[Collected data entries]
-- ==== Sys2Proof/Machine/Cycle.lean ====
section
/-! DEFINITION. One clock cycle of the block: its output pins (R28, R60, R61), the handshakes (R61),
the phase machine (R23) and the beats of FROM and ITER (R104, R121). -/

namespace Sys2Proof.Machine

/-- The block's output pins in one clock cycle (R28, R60). A payload is absent when its `valid` is 0
(log 14). -/
structure PortOut where
  cmdReady : Bool
  dinReady : Bool
  dout : Option DoutBeat
  rsp : Option RspWord
  stTag : BitVec 2
  stMask : Word
  stLen : Word
  stFault : Bool
  stCause : BitVec 4
  stBusy : Bool
  deriving DecidableEq, Repr

/-- The output beat of element CNT: `{dout_last, dout_data}` (R68, R121). -/
def State.beat (s : State) : DoutBeat :=
  (if s.cnt = s.box.len - 1 then 1#1 else 0#1) ++ s.box.get s.cnt

/-- The output pins: `ready` and `valid` from PHASE alone (R61), all of them 0 while `rst = 1` (R165),
and the status pins straight from their registers (R28). -/
def State.outputs (s : State) (rst : Bool) : PortOut where
  cmdReady := !rst && decide (s.phase = .idle)
  dinReady := !rst && decide (s.phase = .load)
  dout := if rst = false ∧ s.phase = .stream then some s.beat else none
  rsp := if rst = false ∧ s.phase = .resp then some s.rsp else none
  stTag := s.box.tag.code
  stMask := s.box.mask
  stLen := s.box.len
  stFault := s.fault
  stCause := s.cause
  stBusy := s.busy

/-- A host that has offered `held` and not been served keeps offering exactly it (R61, R171). -/
def keepsOffer {n : Nat} (held : Option (BitVec n)) (valid : Bool) (payload : BitVec n) : Bool :=
  match held with
  | none => true
  | some w => valid && decide (payload = w)

/-- The host keeps both of its offers in this cycle (R61, R171). -/
def State.hostKeepsOffers (s : State) (p : PortIn) : Bool :=
  keepsOffer s.env.heldCmd p.cmdValid p.cmdWord && keepsOffer s.env.heldDin p.dinValid p.dinData

/-- An offer that `ready` did not meet is still held after the cycle (R61). -/
def stillHeld {n : Nat} (ready valid : Bool) (payload : BitVec n) : Option (BitVec n) :=
  if valid && !ready then some payload else none

/-- The host's offers after a cycle with inputs `p` (R61). -/
def State.noteOffers (p : PortIn) (s : State) : State :=
  { s with env := { s.env with
      heldCmd := stillHeld (s.outputs p.rst).cmdReady p.cmdValid p.cmdWord
      heldDin := stillHeld (s.outputs p.rst).dinReady p.dinValid p.dinData } }

/-- CMD transfer: the word is taken and EXEC begins, for a free number of cycles (R23, R61, R180;
log 3, 4). -/
def State.accept (w : CmdWord) (s : State) : State :=
  { s with
    phase := .exec, cmd := w, done := none
    wait := Config.cyclesBefore s.tick, rest := Config.cyclesAfter s.tick, tick := s.tick + 1
    env := { s.env with gaveCmd := s.env.gaveCmd ++ [w] } }

/-- What follows the work of a command: the phase it goes to, at once or after the `rest` cycles the
block stays in EXEC (R23, R180; log 3). -/
def State.settle (s : State) : State :=
  if s.rest = 0 then s
  else { s with phase := .exec, done := some s.phase, rest := s.rest - 1 }

/-- `settle` on the state a command's work answers. -/
def settleOutcome : Host.Outcome State Fault Refusal → Host.Outcome State Fault Refusal
  | .next s => .next s.settle
  | .fault r => .fault r
  | .refused r => .refused r

/-- One cycle of EXEC (R23): wait, do the work of the accepted command, or leave for the next phase. -/
def State.execCycle (s : State) : Host.Outcome State Fault Refusal :=
  match s.done with
  | some ph =>
    if s.rest = 0 then .next { s with phase := ph, done := none } else .next { s with rest := s.rest - 1 }
  | none =>
    if s.wait = 0 then settleOutcome (exec (decode s.cmd) s) else .next { s with wait := s.wait - 1 }

/-- A DIN beat joins ACC (R24, R25). -/
def State.addBeat (d : Word) (s : State) : State :=
  { s with
    acc := s.acc ++ [d], cnt := s.cnt + 1
    env := { s.env with gaveDin := s.env.gaveDin ++ [d] } }

/-- DIN transfer (R104): the beat joins ACC; the last one commits the container and answers OK. The
container is that of ACC itself, which holds NREQ beats then (log 17). -/
def State.takeBeat (d : Word) (s : State) : State :=
  if s.cnt + 1 = s.nreq then
    State.respond .ok 0 (State.commit (Container.ofSeq (s.acc ++ [d])) (s.addBeat d))
  else s.addBeat d

/-- DOUT transfer (R121): the host has the beat; after the last one the response follows. -/
def State.sendBeat (s : State) : State :=
  if s.cnt = s.box.len - 1 then
    State.respond .ok 0 { s with env := { s.env with gotDout := s.env.gotDout ++ [s.beat] } }
  else { s with cnt := s.cnt + 1, env := { s.env with gotDout := s.env.gotDout ++ [s.beat] } }

/-- RSP transfer (R23, R70): the host has the response and the block is IDLE. -/
def State.deliver (s : State) : State :=
  { s with phase := .idle, env := { s.env with gotRsp := s.env.gotRsp ++ [s.rsp] } }

/-- What the phase machine does in a cycle without reset (R23, R61). Where a transfer needs the host
and the host does not offer or take, the block waits (R172, R173). -/
def State.advance (p : PortIn) (s : State) : Host.Outcome State Fault Refusal :=
  match s.phase with
  | .idle => .next (if p.cmdValid then s.accept p.cmdWord else s)
  | .exec => s.execCycle
  | .load => .next (if p.dinValid then s.takeBeat p.dinData else s)
  | .stream =>
    if s.cnt < s.box.len then .next (if p.doutReady then s.sendBeat else s)
    else .fault .elementOutsideBuffer
  | .resp => .next (if p.rspReady then s.deliver else s)

/-- One clock cycle with inputs `p`: reset wins over everything (R165, R167; log 8), a host that
breaks the handshake has left the spec (R171, 93 U6; log 7), otherwise the phase machine moves. -/
def State.cycle (p : PortIn) (s : State) : Host.Outcome State Fault Refusal :=
  if p.rst then .next (s.hardReset.noteOffers p)
  else if s.hostKeepsOffers p then (s.noteOffers p).advance p
  else .refused .hostBrokeHandshake

/-- The inputs of a host with nothing more to do: it keeps the offers it has made and takes nothing
(R61; log 2). -/
def State.quietInput (s : State) : PortIn where
  rst := false
  cmdValid := s.env.heldCmd.isSome
  cmdWord := s.env.heldCmd.getD 0
  dinValid := s.env.heldDin.isSome
  dinData := s.env.heldDin.getD 0
  doutReady := false
  rspReady := false

/-- The state once the host's inputs for the coming cycle have been taken from its list. -/
def State.dropInput (s : State) : State := { s with env := { s.env with input := s.env.input.tail } }

/-- The inputs of the coming cycle. -/
def State.thisInput (s : State) : PortIn := s.env.input.head?.getD s.quietInput

/-- The block about to do the work of command word `w` in the very next cycle, the host quiet (log 13). -/
def State.holding (w : CmdWord) (s : State) : State :=
  { s with
    phase := .exec, cmd := w, wait := 0, rest := 0, done := none
    env := { s.env with input := [] } }

end Sys2Proof.Machine
end

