-- ==== Sys2Proof/Tests/Slice0.lean ====
section
/-! SUPPORT. Tests. Expected values are those of spec/95_test_vectors.md (named V-.., S1.. or P1.. after
its rows) or of the rule named. Then one witness per statement with hypotheses. -/

namespace Sys2Proof.Tests

open Sys2Proof Sys2Proof.Machine

/-! ### Helpers -/

/-- A container with these buffer bytes, MASK that of its width. -/
def boxOf (t : Width) (n : Word) (bytes : List Byte) : Container :=
  { tag := t, mask := t.maskOf, len := n, buf := Mem.ofBytes 0 bytes }

/-- The reset state with another container. -/
def holds (c : Container) : State := { State.reset with box := c }

/-- The container and the response a command's work leaves. -/
def boxAndRsp : Host.Outcome State Fault Refusal → Option (Container × RspWord)
  | .next s => some (s.box, s.rsp)
  | .fault _ => none
  | .refused _ => none

/-- FAULT, CAUSE and the container a command's work leaves. -/
def faultOf : Host.Outcome State Fault Refusal → Option (Bool × BitVec 4 × Container)
  | .next s => some (s.fault, s.cause, s.box)
  | .fault _ => none
  | .refused _ => none

/-- The input pins of a host that does nothing. -/
def noInput : PortIn where
  rst := false
  cmdValid := false
  cmdWord := 0
  dinValid := false
  dinData := 0
  doutReady := false
  rspReady := false

/-- `FROM [3, 7, 1]` (V-UP-02, V-FLT-01). -/
def box371 : Container := boxOf .w4 3 [0x73, 0x01]

/-! ### Well-formedness: an ill-formed term for each check -/

theorem test_wellFormed_command : Instr.wellFormed (.setr 1 31 7) = true := rfl
theorem test_illFormed_reserved0 : Instr.wellFormed .reserved0 = false := rfl
theorem test_illFormed_reservedA : Instr.wellFormed .reservedA = false := rfl
theorem test_illFormed_reservedB : Instr.wellFormed .reservedB = false := rfl
theorem test_illFormed_reservedC : Instr.wellFormed .reservedC = false := rfl
theorem test_illFormed_reservedD : Instr.wellFormed .reservedD = false := rfl
theorem test_illFormed_reservedE : Instr.wellFormed .reservedE = false := rfl
theorem test_illFormed_reservedF : Instr.wellFormed .reservedF = false := rfl
theorem test_wellFormed_line : AsmLine.wellFormed (.setr 1 4294967295 4294967295) = true := by decide
theorem test_illFormed_new : AsmLine.wellFormed (.new 4294967296) = false := by decide
theorem test_illFormed_filled_length : AsmLine.wellFormed (.filled 4294967296 1) = false := by decide
theorem test_illFormed_filled_value : AsmLine.wellFormed (.filled 1 4294967296) = false := by decide
theorem test_illFormed_from_count : AsmLine.wellFormed (.fromCount 4294967296) = false := by decide
theorem test_illFormed_from_value : AsmLine.wellFormed (.fromList [0, 4294967296]) = false := by decide
theorem test_illFormed_from_length (vs : List Nat) (h : vs.length = 4294967296) :
    AsmLine.wellFormed (.fromList vs) = false := by
  simp [AsmLine.wellFormed, fitsWord, h]
theorem test_illFormed_din : AsmLine.wellFormed (.din 4294967296) = false := by decide
theorem test_illFormed_get : AsmLine.wellFormed (.get 4294967296) = false := by decide
theorem test_illFormed_set_index : AsmLine.wellFormed (.set 4294967296 0) = false := by decide
theorem test_illFormed_set_value : AsmLine.wellFormed (.set 0 4294967296) = false := by decide
theorem test_illFormed_setr_start : AsmLine.wellFormed (.setr 4294967296 0 0) = false := by decide
theorem test_illFormed_setr_end : AsmLine.wellFormed (.setr 0 4294967296 0) = false := by decide
theorem test_illFormed_setr_value : AsmLine.wellFormed (.setr 0 0 4294967296) = false := by decide
theorem test_illFormed_command : Command.wellFormed (.illegal 5) = false := by decide

/-! ### Decoding: V-ENC-01 to V-ENC-20 and the other reserved opcodes -/

theorem test_decode_new : decode 0x1000000640000000000000000 = .new 100 := by decide
theorem test_decode_new_0 : decode 0x1000000000000000000000000 = .new 0 := by decide
theorem test_decode_filled : decode 0x2000000080000000000000005 = .filled 8 5 := by decide
theorem test_decode_from : decode 0x3000000040000000000000000 = .fromBeats 4 := by decide
theorem test_decode_get : decode 0x4000000320000000000000000 = .get 50 := by decide
theorem test_decode_get_garbage : decode 0x400000002FFFFFFFFFFFFFFFF = .get 2 := by decide
theorem test_decode_set : decode 0x500000032000000000000012C = .set 50 300 := by decide
theorem test_decode_set_max : decode 0x50000000000000000FFFFFFFF = .set 0 4294967295 := by decide
theorem test_decode_setr : decode 0x6000000020000000600000009 = .setr 2 6 9 := by decide
theorem test_decode_iter : decode 0x7000000000000000000000000 = .iter := by decide
theorem test_decode_mask : decode 0x8000000000000000000000000 = .mask := by decide
theorem test_decode_len : decode 0x9000000000000000000000000 = .len := by decide
theorem test_decode_reserved0 : decode 0x0000000000000000000000000 = .reserved0 := by decide
theorem test_decode_reservedA : decode 0xA000000000000000000000000 = .reservedA := by decide
theorem test_decode_reservedB : decode 0xB000000000000000000000000 = .reservedB := by decide
theorem test_decode_reservedC : decode 0xC000000000000000000000000 = .reservedC := by decide
theorem test_decode_reservedD : decode 0xD000000000000000000000000 = .reservedD := by decide
theorem test_decode_reservedE : decode 0xE000000000000000000000000 = .reservedE := by decide
theorem test_decode_reservedF : decode 0xFFFFFFFFFFFFFFFFFFFFFFFFF = .reservedF := by decide
theorem test_encode_setr : encode (.setr 1 31 7) = 0x6000000010000001F00000007 := by decide
/-- The 101-bit number has no row of the one 100-bit format (R62, R71). -/
theorem test_decode_too_wide :
    decodeBits 0x10000000000000000000000000 = .error .widerThanCommandWord := by rfl
theorem test_table_word : decodeTableWord 100 0x500000032000000000000012C = some (.set 50 300) := by decide
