-- ==== Sys2Proof/Machine/Operands.lean ====
section
/-! DEFINITION. Operand forms: reads of a byte sequence (spec/00_scope.md R12, spec/20_memory.md R60, R64), and the
fields the formats of spec/30_encoding.md assemble from bytes. Every read takes the proof that its index lies inside
the sequence, so each rule that reads discharges the bound from its own guard (spec/20_memory.md R66). -/

namespace Sys2Proof.Machine

/-! ### The primitives of spec/00_scope.md R12 -/

/-- `s[i]` (R12), for an index inside the sequence (R66). -/
def readByte (bytes : List Byte) (i : Nat) (inside : i < bytes.length) : Byte := bytes[i]

/-- `s[a..b]` (R12). -/
def slice (bytes : List Byte) (a b : Nat) : List Byte := (bytes.take b).drop a

/-- `be16(s, i)` (R12): big-endian (R60). -/
def be16 (bytes : List Byte) (i : Nat) (inside : i + 1 < bytes.length) : Half :=
  ((readByte bytes i (Nat.lt_of_succ_lt inside)).setWidth 16 <<< 8) ||| (readByte bytes (i + 1) inside).setWidth 16

/-- `len12(s, i)` (R12): 0 to 4095. -/
def len12 (bytes : List Byte) (i : Nat) (inside : i + 1 < bytes.length) : Nat :=
  (((readByte bytes i (Nat.lt_of_succ_lt inside) &&& 0x0F#8).setWidth 12 <<< 8) |||
    (readByte bytes (i + 1) inside).setWidth 12).toNat

/-! ### Packet header (spec/40_packet_demux.md R122, R124 to R129) -/

/-- A block that has passed the length test of R122 has every byte below `PACKET_SIZE`. -/
theorem inPacket {block : List Byte} {i : Nat} (full : block.length = packetSize) (small : i < packetSize) :
    i < block.length := full ▸ small

/-- The PID of a packet (R124). -/
def pidOf (block : List Byte) (full : block.length = packetSize) : BitVec 13 :=
  ((readByte block 1 (inPacket full (by decide)) &&& 0x1F#8).setWidth 13 <<< 8) |||
    (readByte block 2 (inPacket full (by decide))).setWidth 13

/-- The adaptation-field-control of a packet (R126). -/
def afcOf (block : List Byte) (full : block.length = packetSize) : BitVec 2 :=
  ((readByte block 3 (inPacket full (by decide)) >>> 4) &&& 3#8).setWidth 2

/-- The payload offset when an adaptation field of `afLen` bytes precedes the payload (R127): 5 to 260. -/
def afPayloadOffset (afLen : Byte) : Nat := 4 + 1 + afLen.toNat

/-! ### Start payload (spec/30_encoding.md R86, R87) -/

/-- The offset of the new section in a start payload whose pointer field is `ptr` (R87): counted from the byte after
the pointer field. -/
def sectionOffset (ptr : Byte) : Nat := 1 + ptr.toNat

/-! ### Section header (spec/30_encoding.md R88 to R90, spec/42_section_decoder.md R173 to R176) -/

/-- `section_length` (R89). -/
def sectionLength (buffer : List Byte) (header : 3 ≤ buffer.length) : Nat := len12 buffer 1 header

/-- `expected_length = 3 + section_length` (spec/43_section_reassembler.md R208), also the parse bound `E`
(spec/42_section_decoder.md R175). -/
def expectedLengthOf (buffer : List Byte) (header : 3 ≤ buffer.length) : Nat := 3 + sectionLength buffer header

/-- `version_number` (R89). -/
def versionNumberOf (buffer : List Byte) (inside : 5 < buffer.length) : BitVec 5 :=
  ((readByte buffer 5 inside >>> 1) &&& 0x1F#8).setWidth 5

/-- `bdl`, the bouquet descriptor loop length (R89). -/
def bouquetLoopLength (buffer : List Byte) (inside : 10 ≤ buffer.length) : Nat := len12 buffer 8 inside

/-- `tsl`, the transport-stream loop length at `p`, masked like the other lengths (R90). -/
def tsLoopLength (buffer : List Byte) (p : Nat) (inside : p + 2 ≤ buffer.length) : Nat := len12 buffer p inside

end Sys2Proof.Machine
end

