-- ==== Sys2Proof/Machine/Reassembler.lean ====
section
/-! DEFINITION. The Section Reassembler (spec/43_section_reassembler.md): SEC.BEGIN, SEC.SKIP, SEC.APPEND, SEC.IGNORE,
SEC.DELIVER and the whole algorithm `reassemble` (R227). -/

namespace Sys2Proof.Machine

/-! ### Delivery -/

/-- What a delivery leaves: the state, the delivery it reports, its events. -/
structure DeliverStep where
  state    : State
  delivery : Delivery
  events   : List Event
  deriving DecidableEq, Repr

/-- `deliver(buf)` (R214): decode, then merge. It writes what the aggregator writes; `fsm` is written by its callers
(R203, R212). -/
def deliver (buffer : List Byte) (s : State) : DeliverStep :=
  let d := decodeSection buffer
  let m := merge d.result.toOption s
  { state := m.state, delivery := { decode := d.result, merge := m.outcome }, events := d.events ++ m.events }

/-- SEC.DELIVER (R214). -/
def execSecDeliver (buffer : List Byte) (s : State) : Answer :=
  let d := deliver buffer s
  finish d.state (.delivery d.delivery d.events)

/-! ### The pieces of the algorithm -/

/-- What one invocation of the reassembler, or a piece of it, leaves. -/
structure ReasmStep where
  state     : State
  delivered : List Delivery
  events    : List Event
  deriving DecidableEq, Repr

/-- `if fsm = Collecting and len(SB) >= expected_length then (deliver(SB); fsm <- Idle)`: R203 at the head of the start
branch, R212 and R213 at the end of every invocation. -/
def completionCheck (s : State) : ReasmStep :=
  match s.reasm with
  | .idle => { state := s, delivered := [], events := [] }
  | .collecting expected sb =>
    if expected ≤ sb.length then
      let d := deliver sb s
      { state := setIdle d.state, delivered := [d.delivery], events := d.events }
    else { state := s, delivered := [], events := [] }

/-- What a start payload seeds the buffer with (R208), or why it starts no section: the first of R205, R206, R207 that
applies. An empty payload, which no packet yields (R200), has no pointer field to read (log entry 5). -/
def startSeed (payload : List Byte) : Except Event Seed :=
  if empty : payload.length = 0 then .error (.startPtrOverrun 0#8 0)
  else
    let ptr := readByte payload 0 (Nat.pos_of_ne_zero empty)
    let off := sectionOffset ptr
    if exceeded : payload.length ≤ off then .error (.startPtrOverrun ptr payload.length)
    else
      let found := readByte payload off (Nat.not_le.mp exceeded)
      if found ≠ batTableId then .error (.startNotBat found)
      else if short : payload.length - off < 3 then .error (.startHdrShort (payload.length - off))
      else .ok { bytes := payload.drop off, header := by rw [List.length_drop]; exact Nat.not_lt.mp short }

/-- What an invocation leaves and reports. -/
structure Invocation where
  state  : State
  report : ReasmReport
  deriving DecidableEq, Repr

/-- A start payload that seeds the buffer (R216): R203, R208, R209, R222, R212. -/
def beginSection (seed : Seed) (s : State) : Invocation :=
  let outgoing := completionCheck s
  let last := completionCheck (seedBuffer seed outgoing.state)
  { state := last.state
    report :=
      { action := .begin
        delivered := outgoing.delivered ++ last.delivered
        events := outgoing.events ++ droppedEvents outgoing.state ++ last.events } }

/-- A start payload that starts no section, for the reason `ev` (R217): R203, then `fsm <- Idle`, R222. -/
def skipStart (ev : Event) (s : State) : Invocation :=
  let outgoing := completionCheck s
  { state := setIdle outgoing.state
    report :=
      { action := .skip ev
        delivered := outgoing.delivered
        events := outgoing.events ++ [ev] ++ droppedEvents outgoing.state } }

/-- A start payload (R202, start branch). -/
def startPayload (payload : List Byte) (s : State) : Invocation :=
  match startSeed payload with
  | .error ev => skipStart ev s
  | .ok seed => beginSection seed s

/-- A continuation payload while Collecting (R218): R211, R212. -/
def appendPayload (expected : Nat) (sb payload : List Byte) (s : State) : Invocation :=
  let last := completionCheck (s.withReasm (.collecting expected (sb ++ payload)))
  { state := last.state
    report := { action := .append, delivered := last.delivered, events := last.events } }

/-- A continuation payload while Idle (R210). -/
def ignorePayload (s : State) : Invocation :=
  { state := s, report := { action := .ignore, delivered := [], events := [.contIdle] } }

/-- A continuation payload (R202, continuation branch). -/
def contPayload (payload : List Byte) (s : State) : Invocation :=
  match s.reasm with
  | .idle => ignorePayload s
  | .collecting expected sb => appendPayload expected sb payload s

/-- `reassemble(payload, is_start)` (R227). -/
def reassemble (payload : List Byte) (isStart : Bool) (s : State) : Invocation :=
  if isStart then startPayload payload s else contPayload payload s

/-! ### The operations by themselves -/

/-- Put out what an invocation reports. -/
def finishReasm (v : Invocation) : Answer := finish v.state (.reasm v.report)

/-- SEC.BEGIN (R216) on the payload its operands are written as (spec/30_encoding.md R86). Operands whose payload starts
no section are not this operation's: it is skipped (log entry 5). -/
def execSecBegin (ptr : Byte) (pre sec : List Byte) (s : State) : Answer :=
  match startSeed (ptr :: (pre ++ sec)) with
  | .ok seed => finishReasm (beginSection seed s)
  | .error ev => finishReasm (skipStart ev s)

/-- SEC.SKIP (R217). A payload that meets none of R205 to R207 is not this operation's: it starts a section
(log entry 5). -/
def execSecSkip (payload : List Byte) (s : State) : Answer :=
  match startSeed payload with
  | .error ev => finishReasm (skipStart ev s)
  | .ok seed => finishReasm (beginSection seed s)

/-- SEC.APPEND (R218). In Idle the continuation branch ignores the payload (R210, log entry 5). -/
def execSecAppend (payload : List Byte) (s : State) : Answer :=
  match s.reasm with
  | .collecting expected sb => finishReasm (appendPayload expected sb payload s)
  | .idle => finishReasm (contPayload payload s)

/-- SEC.IGNORE (R219). While Collecting the continuation branch appends the payload (R211, log entry 5). -/
def execSecIgnore (payload : List Byte) (s : State) : Answer :=
  match s.reasm with
  | .idle => finishReasm (ignorePayload s)
  | .collecting _ _ => finishReasm (contPayload payload s)

end Sys2Proof.Machine
end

- **WHAT YOU SHOULD DO**:
Each line of the records above, from the first through the one containing "stTag := s.box.tag.code", is to be retyped exactly; no other line belongs.

- **YOUR RESPONSE**:
-- ==== Sys2Proof/Machine/Cycle.lean ====
section
/-! DEFINITION. One clock cycle of the block: its output pins (R28, R60, R61), the handshakes (R61),
the phase machine (R23) and the beats of FROM and ITER (R104, R121). -/

namespace Sys2Proof.Machine

/-- The block's output pins in one clock cycle (R28, R60). A payload is absent when its `valid` is 0
(log 14). -/
structure PortOut where
  cmdReady : Bool
  dinReady : Bool
  dout : Option DoutBeat
  rsp : Option RspWord
  stTag : BitVec 2
  stMask : Word
  stLen : Word
  stFault : Bool
  stCause : BitVec 4
  stBusy : Bool
  deriving DecidableEq, Repr

/-- The output beat of element CNT: `{dout_last, dout_data}` (R68, R121). -/
def State.beat (s : State) : DoutBeat :=
  (if s.cnt = s.box.len - 1 then 1#1 else 0#1) ++ s.box.get s.cnt

/-- The output pins: `ready` and `valid` from PHASE alone (R61), all of them 0 while `rst = 1` (R165),
and the status pins straight from their registers (R28). -/
def State.outputs (s : State) (rst : Bool) : PortOut where
  cmdReady := !rst && decide (s.phase = .idle)
  dinReady := !rst && decide (s.phase = .load)
  dout := if rst = false ∧ s.phase = .stream then some s.beat else none
  rsp := if rst = false ∧ s.phase = .resp then some s.rsp else none
  stTag := s.box.tag.code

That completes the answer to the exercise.